Diverses raisons peuvent expliquer l’ambiguïté de Jung à l’égard du Troisième Reich : son goût pour l’irrationnel, la mystique, l’ésotérisme, le rituel, et surtout son désir de réduire la renommée de la psychanalyse de Freud au profit de la sienne. Il écrit que son rival ignorait « les profondeurs prophétiques de l’âme » et, en particulier, « les profondeurs de l’âme germanique, qui sont tout à fait autre chose qu’une poubelle à désirs infantiles impossibles à satisfaire et à ressentiments familiaux non résolus ». Une autre raison est peut-être son agacement d’avoir été traité d’antisémite alors qu’il estimait ne pas l’être. Il écrivait à ce sujet : « Freud m’a déjà accusé d’antisémitisme parce que je me sentais incapable d’approuver son matérialisme sans âme. Avec cette propension à flairer partout l’antisémitisme, les Juifs finissent par susciter réellement l’antisémitisme ».

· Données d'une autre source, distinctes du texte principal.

theorem test_words_custom : [
    0x0005850B, 0x0005950B, 0x0005A50B, 0x0005B50B, 0x0005C50B, 0x0005D50B, 0x0005E50B, 0x0005F50B, 0x0205F50B,
    0x0062802B, 0x0A62902B, 0x0262A02B, 0x0062B02B, 0x5662C52B, 0xD662C52B].map rawDecodeK
  = [.kcpt ⟨10, 11⟩, .kcpg ⟨10, 11⟩, .kcps ⟨10, 11⟩, .kcpf ⟨10, 11⟩, .kcpr ⟨10, 11⟩, .kcpput ⟨10, 11⟩, .kcpget ⟨10, 11⟩,
    .kcpqState ⟨10, 11⟩, .kcpqDone ⟨10, 11⟩, .kbara ⟨5, 6⟩, .kbarw ⟨1, true, 5, 6⟩, .krgput ⟨true, 5, 6⟩, .krgget ⟨false, 5, 6⟩,
    .kltLw ⟨0x2B, 10, 5, 6⟩, .kltSw ⟨0x2B, 10, 5, 6⟩].map fun i => some (i, 4) := rfl
theorem test_words_standard : [
    0x12345537, 0x12345517, 0xFF1FF0EF, 0x008280E7, 0xFE6298E3, 0xFFC2A503, 0xFE62AE23, 0x80028513, 0x4032D513, 0x406282B3,
    0x026292B3, 0x2062A2B3, 0x605292B3, 0x300295F3, 0x00000073, 0x00100073, 0x10500073, 0x0FF0000F].map rawDecodeK
  = [.rv32 false (.lui 10 0x12345), .rv32 false (.auipc 10 0x12345), .rv32 false (.jal 1 0xFFFF8), .rv32 false (.jalr 1 5 8),
    .rv32 false (.branch .bne 5 6 0xFF8), .rv32 false (.load .lw 10 5 0xFFC), .rv32 false (.store .sw 5 6 0xFFC),
    .rv32 false (.opImm .addi 10 5 0x800), .rv32 false (.shift .srai 10 5 3), .rv32 false (.op .sub 5 5 6),
    .rv32 false (.op .mulh 5 5 6), .rv32 false (.op .sh1add 5 5 6), .rv32 false (.op .rol 5 5 5),
    .rv32 false (.csr .rw false 11 0x300 5), .ecall, .ebreak false, .wfi, .companionFence 0 15 15 0 0].map fun i => some (i, 4) := rfl
theorem test_words_compressed : [0x0000A521, 0x00004501, 0x00009002, 0x00008082].map rawDecodeK
  = [.rv32 true (.jal 0 0x304), .rv32 true (.opImm .addi 10 0 0), .ebreak true, .rv32 true (.jalr 0 1 0)].map fun i => some (i, 2) := rfl
/-! ## Group instructions: each can be ready with a lane that acts, in a group that stays -/

theorem test_ready_integer : ∀ i ∈ [Instr.nop (fr 0 0 0 0 0), .iadd (fr 1 2 3 0 0), .iaddI24 (fi 1 2 5), .isub (fr 1 2 3 0 0), .isubI24 (fi 1 2 5),
    .iaddc (fr 1 2 3 7 0), .imul (fr 1 2 3 0 0), .imulI24 (fi 1 2 5), .imulh (fr 1 2 3 0 0), .imad (fr 1 2 3 4 0), .imadw (fr 2 4 5 6 0),
    .imin (fr 1 2 3 0 0), .iminI24 (fi 1 2 5), .imax (fr 1 2 3 0 0), .imaxI24 (fi 1 2 5), .iabs (fr 1 2 0 0 0), .ineg (fr 1 2 0 0 0),
    .idot4 (fr 1 2 3 4 0), .lop (fr 1 2 3 4 0x96), .shl (fr 1 2 3 0 0), .shlI24 (fi 1 2 5), .shr (fr 1 2 3 0 0), .shrI24 (fi 1 2 5),
    .sar (fr 1 2 3 0 0), .sarI24 (fi 1 2 5), .shf (fr 1 2 3 4 0), .bfx (fr 1 2 3 0 0), .bfxI24 (fi 1 2 0x0702), .bfi (fr 1 2 3 4 0),
    .popc (fr 1 2 0 0 0), .clz (fr 1 2 0 0 0), .brev (fr 1 2 0 0 0), .icmp (fr 1 2 3 0 0), .icmpI24 (fi 1 2 5), .sel (fr 1 2 3 4 0),
    .mov (fr 1 2 0 0 0), .movi ⟨hv, z, 1, 5⟩, .prmt (fr 1 2 3 4 0), .gfmul (fr 1 2 3 0 0), .gfmac (fr 1 2 3 4 0), .crc32c (fr 1 2 3 0 0),
    .plop (fr 1 2 3 4 0x96)], meetsB i (bench 0) = true := by decide
theorem test_ready_float : ∀ i ∈ [Instr.fadd (fr 1 2 3 0 0), .faddI24 (fi 1 2 5), .fmul (fr 1 2 3 0 0), .fmulI24 (fi 1 2 5), .ffma (fr 1 2 3 4 0),
    .fmin (fr 1 2 3 0 0), .fminI24 (fi 1 2 5), .fmax (fr 1 2 3 0 0), .fmaxI24 (fi 1 2 5), .fcmp (fr 1 2 3 0 0), .fcmpI24 (fi 1 2 5),
    .fclass (fr 1 2 0 0 0), .frnd (fr 1 2 0 0 0), .frcp (fr 1 2 0 0 0), .frsq (fr 1 2 0 0 0), .fsqrt (fr 1 2 0 0 0), .fdiv (fr 1 2 3 0 0),
    .fexp2 (fr 1 2 0 0 0), .flog2 (fr 1 2 0 0 0), .fsin (fr 1 2 0 0 0), .fcos (fr 1 2 0 0 0), .ftanh (fr 1 2 0 0 0), .fsigm (fr 1 2 0 0 0),
    .fscale (fr 1 2 3 0 0), .fexpo (fr 1 2 0 0 0), .hadd2 (fr 1 2 3 0 0), .hmul2 (fr 1 2 3 0 0), .hfma2 (fr 1 2 3 4 0), .hmin2 (fr 1 2 3 0 0),
    .hmax2 (fr 1 2 3 0 0), .fdot2 (fr 1 2 3 4 0), .cvtF2f (fr 1 2 0 2 1), .cvtF2i (fr 1 2 0 1 8), .cvtI2f (fr 1 2 0 8 1), .cvtI2i (fr 1 2 0 8 9),
    .pack (fr 1 2 0 1 2), .unpack (fr 2 4 0 2 1), .qnt (fr 6 5 0 2 4), .dqnt (fr 6 5 0 2 4)], meetsB i (bench 0) = true := by decide
theorem test_ready_lane : ∀ i ∈ [Instr.shfl (fr 6 5 1 1 8), .bcst (fr 1 2 3 0 0), .vote (fr 1 2 0 0 0), .matchLanes (fr 1 2 0 3 0), .redux (fr 1 2 0 0 0),
    .fredux (fr 1 2 0 0 0), .scan (fr 1 2 0 0 0), .scan (fr 1 2 0 0 5), .s2v (fr 1 2 0 0 0), .v2s (fu 1 2 3 0 0)], meetsB i (bench 0) = true := by decide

L’intérêt de cet ouvrage est loin de se limiter à la réfutation de la théorie jungienne des archétypes. Son intérêt réside tout autant dans de nombreux développements sur l’histoire du concept d’archétype (utilisé déjà par Empédocle et Platon), les contes, le folklore, les différentes conceptions de la mentalité « primitive », la querelle des universaux, l’ésotérisme, le romantisme, les romans de mondes perdus, la cryptomnésie, les rêves des découvreurs, des notions bibliques, etc. Tous ces thèmes sont abordés avec une précision exemplaire. Les citations sont parfaitement référencées. La bibliographie comporte soixante-cinq pages et l’index des auteurs et des matières, trente et une. Admirablement écrit, ce livre présente toutes les qualités d’un travail universitaire de haut niveau. Il constitue un ouvrage marquant dans l’histoire de la déconstruction des pseudosciences.

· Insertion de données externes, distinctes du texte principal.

-- ==== Sys2Proof/Machine/Fetch.lean ====
section
/-! DEFINITION. What a step does before and instead of an instruction: taking the next request from the command port
(10_state.md R44, 70_reset_and_hazards.md R236), and a request the decoder rejects (30_encoding.md R92). -/

namespace Sys2Proof.Machine

/-- The next request, and the state in which the port has offered it; none when the host offers nothing (R236). -/
def nextRequest (s : State) : Option (Request × State) :=
  match s.port.pending with
  | [] => none
  | r :: rest => some (r, s.withPort { s.port with pending := rest })

/-- A rejected request: a reserved operation code is refused with `IllegalOp` (R92, R218), before anything else is looked at
(R220); bits that are no record stop the model. -/
def rejectRequest (e : DecodeError) (s : State) : Answer :=
  match e with
  | .reservedOp _ => refuseAtGate .illegalOp s
  | .notARecord _ => .refused .notARecord

/-- The state with a request placed where the next step takes it. -/
def offer (r : Request) (s : State) : State := s.withPort { s.port with pending := r :: s.port.pending }

end Sys2Proof.Machine
end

1 Pour un exposé d’ensemble de la théorie et de la pratique jungiennes, voir H. Ellenberger, A la découverte de l’inconscient. Histoire de la psychiatrie dynamique, chapitre 9 (Éditions Simep, 1974), réédité sous le titre Histoire de la découverte de l’inconscient (Fayard, 1994).

2 Voir dans le n° 294 (janvier 2011) de SPS le compte rendu de ces deux ouvrages par Yann Kindo Des martiens au Sahara - Chroniques d’archéologie romantique et La Dame Blanche et l’Atlantide - Enquête sur un mythe archéologique et une interview de J.-L. Le Quellec, « L’archéologie romantique, une pseudo-archéologie ».

3 La psychologie de l’enfant, PUF, 14e éd., 1966, p. 49s.

4 Cité dans Borch-Jacobsen, M. & Shamdasani, Sonu (2006) Le dossier Freud. Enquête sur l’histoire de la psychanalyse. Les Empêcheurs de penser en rond, p. 234.